**The problem**
The expected answer holds every line from the first line of the data below through the line containing "rw [hd] at hq", exactly as written, and no other line.

BEGIN Available data

theorem jobsKept_job {s t : State} (h : JobsKept s t) {j : Job} (hj : j ∈ s.dev.queue) :
    ∃ j' ∈ t.dev.queue, j'.shot = j.shot ∧ j'.kind = j.kind ∧ j'.priority = j.priority ∧
      j'.waiters = j.waiters := by
  obtain ⟨f, hf, hk⟩ := h
  exact ⟨f j, by rw [hf]; exact List.mem_map_of_mem hj, hk j⟩

theorem dispatchJob_queue (j : Job) (r : Record) (s : State) :
    (dispatchJob j r s).dev.queue = s.dev.queue.map fun x =>
      if x.isFor j.shot j.kind then { x with key := currentKey s r.recipe, running := true } else x := by
  have hk : ∀ u : State, (((if j.kind = .preview then slotToGive s else none).map fillSlot).getD id u).dev =
      u.dev := by
    intro u
    cases (if j.kind = .preview then slotToGive s else none) <;> simp
  have hr : ∀ u : State, (((if j.kind = .preview then slotToGive s else none).map fillSlot).getD id u).recipes =
      u.recipes := by
    intro u
    cases (if j.kind = .preview then slotToGive s else none) <;> simp
  unfold dispatchJob
  dsimp only
  split
  · simp only [joinReads_keeps, hk, claimPlane_keeps, currentKey, recipeAt, hr]
  · simp only [hk, claimPlane_keeps, currentKey, recipeAt, hr]

theorem jobsKept_serveBlocks (s : State) : JobsKept s (serveBlocks s) := by
  have h : JobsKept s (attemptDispatch (serveDarkClaim s)) := by
    unfold attemptDispatch
    repeat' split
    · exact jobsKept_of_dev (by simp)
    · exact jobsKept_of_dev (by simp)
    · next j _ _ r _ =>
      have hq := dispatchJob_queue j r (serveDarkClaim s)
      have hd : (serveDarkClaim s).dev = s.dev := by simp
      rw [hd] at hq
      refine ⟨_, hq, fun x => ?_⟩
      split <;> exact ⟨rfl, rfl, rfl, rfl⟩
    · exact jobsKept_of_dev (by simp)
  have h2 : (serveBlocks s).dev = (attemptDispatch (serveDarkClaim s)).dev := by simp [serveBlocks]
  unfold JobsKept
  rw [h2]
  exact h

/-! ### Preview slots -/

/-- The cache is as it was, but that one slot may have been given to a job: a FREE one, or an unpinned VALID
one (R134). -/
def CacheKept (s t : State) : Prop :=
  t.cache = s.cache ∨ ∃ i x, s.cache.slots[i]? = some x ∧
    (x.state = .free ∨ (x.isValid = true ∧ x.pins = 0)) ∧ t.cache = (fillSlot i s).cache

theorem slotToGive_good {s : State} {i : Nat} (h : slotToGive s = some i) :
    ∃ x, s.cache.slots[i]? = some x ∧ (x.state = .free ∨ (x.isValid = true ∧ x.pins = 0)) := by
  unfold slotToGive at h
  split at h
  · next j hj =>
    cases h
    obtain ⟨hl, hf, _⟩ := List.findIdx?_eq_some_iff_getElem.1 hj
    exact ⟨_, List.getElem?_eq_getElem hl, Or.inl (by simpa [PreviewSlot.isFree] using hf)⟩
  · have hp := List.find?_some h
    simp only [Bool.and_eq_true, beq_iff_eq] at hp
    cases hx : s.cache.slots[i]? with
    | none => simp [previewSlot, hx, PreviewSlot.isValid] at hp
    | some x =>
      refine ⟨x, rfl, Or.inr ?_⟩
      simpa [previewSlot, hx] using hp

theorem dispatchJob_cache (j : Job) (r : Record) (s : State) :
    (dispatchJob j r s).cache =
      (((if j.kind = .preview then slotToGive s else none).map fillSlot).getD id s).cache := by
  have hk : ∀ (o : Option Nat) (u : State), u.cache = s.cache →
      ((o.map fillSlot).getD id u).cache = ((o.map fillSlot).getD id s).cache := by
    intro o u hu
    cases o with
    | none => exact hu
    | some i => simp [fillSlot, setPreview, hu]
  unfold dispatchJob
  dsimp only
  split
  · exact hk _ _ (by simp)
  · exact hk _ _ (by simp)

theorem cacheKept_dispatchJob (j : Job) (r : Record) (s : State) : CacheKept s (dispatchJob j r s) := by
  have h := dispatchJob_cache j r s
  split at h
  · cases hg : slotToGive s with
    | none => rw [hg] at h; exact Or.inl h
    | some i =>
      obtain ⟨x, hx, hx'⟩ := slotToGive_good hg
      rw [hg] at h
      exact Or.inr ⟨i, x, hx, hx', h⟩
  · exact Or.inl h

theorem cacheKept_attemptDispatch (s : State) : CacheKept s (attemptDispatch s) := by
  unfold attemptDispatch
  repeat' split
  · exact Or.inl rfl
  · exact Or.inl rfl
  · exact cacheKept_dispatchJob _ _ s
  · exact Or.inl rfl

theorem cacheKept_serveBlocks (s : State) : CacheKept s (serveBlocks s) := by
  have h := cacheKept_attemptDispatch (serveDarkClaim s)
  have hs : (serveDarkClaim s).cache = s.cache := by simp
  have ht : (serveBlocks s).cache = (attemptDispatch (serveDarkClaim s)).cache := by simp [serveBlocks]
  rcases h with h | ⟨i, x, hx, hx', h⟩
  · exact Or.inl (ht.trans (h.trans hs))
  · refine Or.inr ⟨i, x, by rw [← hs]; exact hx, hx', ht.trans (h.trans ?_)⟩
    simp [fillSlot, setPreview]

/-- A pinned slot is left as it is. -/
theorem cacheKept_pinned {s t : State} (h : CacheKept s t) {i : Nat} {x : PreviewSlot}
    (hx : s.cache.slots[i]? = some x) (hf : x.state ≠ .free) (hp : 0 < x.pins) :
    t.cache.slots[i]? = some x := by
  rcases h with h | ⟨j, y, hy, hy', h⟩
  · rw [h, hx]
  · rw [h]
    simp only [fillSlot, setPreview, List.getElem?_set]
    split
    · next e =>
      subst e
      rw [hx] at hy
      cases hy
      rcases hy' with h1 | ⟨_, h2⟩
      · exact absurd h1 hf
      · omega
    · exact hx

/-- A FREE slot stays FREE or is FILLING. -/
theorem cacheKept_free {s t : State} (h : CacheKept s t) {i : Nat} {x : PreviewSlot}
    (hx : s.cache.slots[i]? = some x) (hf : x.state = .free) :
    ∃ y, t.cache.slots[i]? = some y ∧ (y.state = .free ∨ y.state = .filling) := by
  rcases h with h | ⟨j, y, hy, _, h⟩
  · exact ⟨x, by rw [h, hx], Or.inl hf⟩
  · rw [h]
    simp only [fillSlot, setPreview, List.getElem?_set]
    obtain ⟨hl, _⟩ := List.getElem?_eq_some_iff.1 hx
    split
    · next e => subst e; exact ⟨{ state := .filling, pins := 0 }, by simp [hl], Or.inr rfl⟩
    · exact ⟨x, hx, Or.inl hf⟩

end Sys2Proof.Machine
end

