/-- `settleOpen` settles the open shot by its DONE entries (R85). -/
theorem settleOpen_settles {s : State} (hd : NumbersDistinct s) (ho : OpenShotAgrees s) (hs : s.seq.scratch = none) :
    SettlesOpen s (settleOpen s) := by
  obtain ⟨_, h2, h3⟩ := ho
  cases hn : s.seq.openShot with
  | none =>
    have hno : ∀ r ∈ residents s, r.life ≠ .opened := fun r hr e => by
      have := h3 r hr e
      rw [hn] at this
      cases this
    have he : settleOpen s = idleSeq s := by
      unfold settleOpen openRecord
      rw [hn]
      rfl
    rw [he]
    exact settlesOpen_none hno (by simp) (by simp) (by simp)
  | some n =>
    obtain ⟨r, hr, hrn, hrl⟩ := h2 n hn
    have hopen : openRecord s = some r := by
      unfold openRecord
      rw [hn]
      change findRecord s n = some r
      rw [← hrn]
      exact findRecord_eq hd hr
    have huniq : ∀ x ∈ residents s, x.life = .opened ↔ x.number = n := by
      intro x hx
      constructor
      · intro e
        have := h3 x hx e
        rw [hn] at this
        exact (Option.some.inj this).symm
      · intro e
        rw [resident_unique hd hx hr (e.trans hrn.symm)]
        exact hrl
    have hone : ∀ x, RemovedOpen s x → x = r := fun x hx =>
      resident_unique hd hx.1 hr (((huniq x hx.1).1 hx.2.1).trans hrn.symm)
    by_cases hc : exposureCount r = 0
    · have hrem : RemovedOpen s r := ⟨hr, hrl, hc⟩
      have he : settleOpen s =
          idleSeq (giveFrameBack (releasePlane r.rawPlane (removeRecord r.number (freeScratch s)))) := by
        unfold settleOpen removeOpen
        rw [hopen]
        simp only [if_pos hc]
      rw [he]
      have ht : (freeScratch s).table = s.table := by simp
      have hd' : NumbersDistinct (freeScratch s) := by unfold NumbersDistinct slotNumbers; rw [ht]; exact hd
      have htab : (idleSeq (giveFrameBack (releasePlane r.rawPlane (removeRecord r.number (freeScratch s))))).table =
          (removeRecord r.number (freeScratch s)).table := by simp
      have hown : ∀ p : Nat,
          (idleSeq (giveFrameBack (releasePlane r.rawPlane (removeRecord r.number (freeScratch s))))).pool.owners[p]? =
          if r.rawPlane = some p ∧ p < s.pool.owners.length then some .free else s.pool.owners[p]? := by
        intro p
        simp only [idleSeq_keeps, giveFrameBack_keeps, releasePlane_owner, removeRecord_keeps, freeScratch_none hs]
      have hrolls : (releasePlane r.rawPlane (removeRecord r.number (freeScratch s))).rolls = s.rolls := by simp
      refine ⟨?_, ?_, ?_, ?_, ?_, ?_, ?_⟩
      · rw [htab, removeRecord_slots hd', ht]
        refine map_slots_congr rfl (fun _ _ => rfl) fun x hx => ?_
        by_cases e : x.life = .opened
        · have hx' : x = r := resident_unique hd hx hr (((huniq x hx).1 e).trans hrn.symm)
          subst hx'
          simp [RecordSlot.clearIf, RecordSlot.settled, e, hc]
        · have hne : x.number ≠ r.number := fun e' => e ((huniq x hx).2 (e'.trans hrn))
          simp [RecordSlot.clearIf, RecordSlot.settled, e, hne]
      · exact tableFollows_trans (tableFollows_of_table ht)
          (tableFollows_trans (tableFollows_removeRecord _ _) (tableFollows_of_table htab))
      · simp
      · intro p hp
        rw [hown, if_neg fun h => hp r hrem h.1]
      · intro x p hx hp hl
        rw [hown, if_pos ⟨hone x hx ▸ hp, hl⟩]
      · intro x i roll _ hi hroll
        simp only [idleSeq_keeps]
        rw [giveFrameBack_rolls (by rw [hrolls]; exact hi) (by rw [hrolls]; exact hroll), hrolls]
      · intro h
        exact absurd hrem (h r)
    · have hno : ∀ x, ¬ RemovedOpen s x := fun x hx => hc (hone x hx ▸ hx.2.2)
      have he : settleOpen s = idleSeq (holdShot (updateEntry ExpEntry.cutOff s)) := by
        unfold settleOpen
        rw [hopen]
        simp only [if_neg hc]
      rw [he]
      have hu : updateEntry ExpEntry.cutOff s = updateRecord n (Record.setEntry s.seq.k ExpEntry.cutOff) s := by
        unfold updateEntry updateOpen
        rw [hn]
      have hh : (holdShot (updateEntry ExpEntry.cutOff s)).table.slots =
          (s.table.slots.map (RecordSlot.mapRecord n (Record.setEntry s.seq.k ExpEntry.cutOff))).map
            (RecordSlot.mapRecord n (finishedRecord s)) := by
        unfold holdShot updateOpen
        simp only [freeScratch_seq, updateEntry_keeps, hn, updateRecord]
        have hr2 : finishedRecord (freeScratch (updateEntry ExpEntry.cutOff s)) = finishedRecord s := by
          funext x
          exact finishedRecord_congr (by simp) x
        rw [hr2]
        simp only [freeScratch_keeps, hu, updateRecord]
      have hsc : (updateEntry ExpEntry.cutOff s).seq.scratch = none := by simp [hs]
      have hpool : (idleSeq (holdShot (updateEntry ExpEntry.cutOff s))).pool.owners = s.pool.owners := by
        unfold holdShot
        simp only [idleSeq_keeps, updateOpen_keeps, freeScratch_none hsc, updateEntry_keeps]
      refine ⟨?_, ?_, by rw [hpool], fun p _ => by rw [hpool], fun x p hx => absurd hx (hno x),
        fun x i roll hx => absurd hx (hno x), fun _ => by simp [holdShot]⟩
      · rw [show (idleSeq (holdShot (updateEntry ExpEntry.cutOff s))).table.slots = _ from rfl]
        simp only [idleSeq_keeps, hh, List.map_map]
        refine map_slots_congr rfl (fun _ _ => rfl) fun x hx => ?_
        by_cases e : x.life = .opened
        · have hxn := (huniq x hx).1 e
          have hx' : x = r := resident_unique hd hx hr (hxn.trans hrn.symm)
          have hc' : exposureCount x ≠ 0 := hx' ▸ hc
          have h1 : (Record.setEntry s.seq.k ExpEntry.cutOff x).number = n := hxn
          simp [RecordSlot.mapRecord, RecordSlot.settled, e, hxn, h1, hc']
        · have hne : x.number ≠ n := fun e' => e ((huniq x hx).2 e')
          simp [RecordSlot.mapRecord, RecordSlot.settled, e, hne]
      · have k1 : TableFollows s (updateEntry ExpEntry.cutOff s) := by
          rw [hu]
          exact tableFollows_updateRecord (f := Record.setEntry s.seq.k ExpEntry.cutOff) n (fun _ => rfl) s
        have k2 : TableFollows (updateEntry ExpEntry.cutOff s) (holdShot (updateEntry ExpEntry.cutOff s)) := by
          unfold holdShot updateOpen
          simp only [freeScratch_seq, updateEntry_keeps, hn]
          refine tableFollows_trans (tableFollows_of_table (t := freeScratch (updateEntry ExpEntry.cutOff s)) (by
              simp)) ?_
          exact tableFollows_updateRecord
            (f := finishedRecord (freeScratch (updateEntry ExpEntry.cutOff s))) n (fun _ => rfl) _
        exact tableFollows_trans k1 (tableFollows_trans k2 (tableFollows_of_table (by simp)))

END Available data

**Written answer**
theorem jobsKept_job {s t : State} (h : JobsKept s t) {j : Job} (hj : j ∈ s.dev.queue) :
    ∃ j' ∈ t.dev.queue, j'.shot = j.shot ∧ j'.kind = j.kind ∧ j'.priority = j.priority ∧
      j'.waiters = j.waiters := by
  obtain ⟨f, hf, hk⟩ := h
  exact ⟨f j, by rw [hf]; exact List.mem_map_of_mem hj, hk j⟩

theorem dispatchJob_queue (j : Job) (r : Record) (s : State) :
    (dispatchJob j r s).dev.queue = s.dev.queue.map fun x =>
      if x.isFor j.shot j.kind then { x with key := currentKey s r.recipe, running := true } else x := by
  have hk : ∀ u : State, (((if j.kind = .preview then slotToGive s else none).map fillSlot).getD id u).dev =
      u.dev := by
    intro u
    cases (if j.kind = .preview then slotToGive s else none) <;> simp
  have hr : ∀ u : State, (((if j.kind = .preview then slotToGive s else none).map fillSlot).getD id u).recipes =
      u.recipes := by
    intro u
    cases (if j.kind = .preview then slotToGive s else none) <;> simp
  unfold dispatchJob
  dsimp only
  split
  · simp only [joinReads_keeps, hk, claimPlane_keeps, currentKey, recipeAt, hr]
  · simp only [hk, claimPlane_keeps, currentKey, recipeAt, hr]

theorem jobsKept_serveBlocks (s : State) : JobsKept s (serveBlocks s) := by
  have h : JobsKept s (attemptDispatch (serveDarkClaim s)) := by
    unfold attemptDispatch
    repeat' split
    · exact jobsKept_of_dev (by simp)
    · exact jobsKept_of_dev (by simp)
    · next j _ _ r _ =>
      have hq := dispatchJob_queue j r (serveDarkClaim s)
      have hd : (serveDarkClaim s).dev = s.dev := by simp
      rw [hd] at hq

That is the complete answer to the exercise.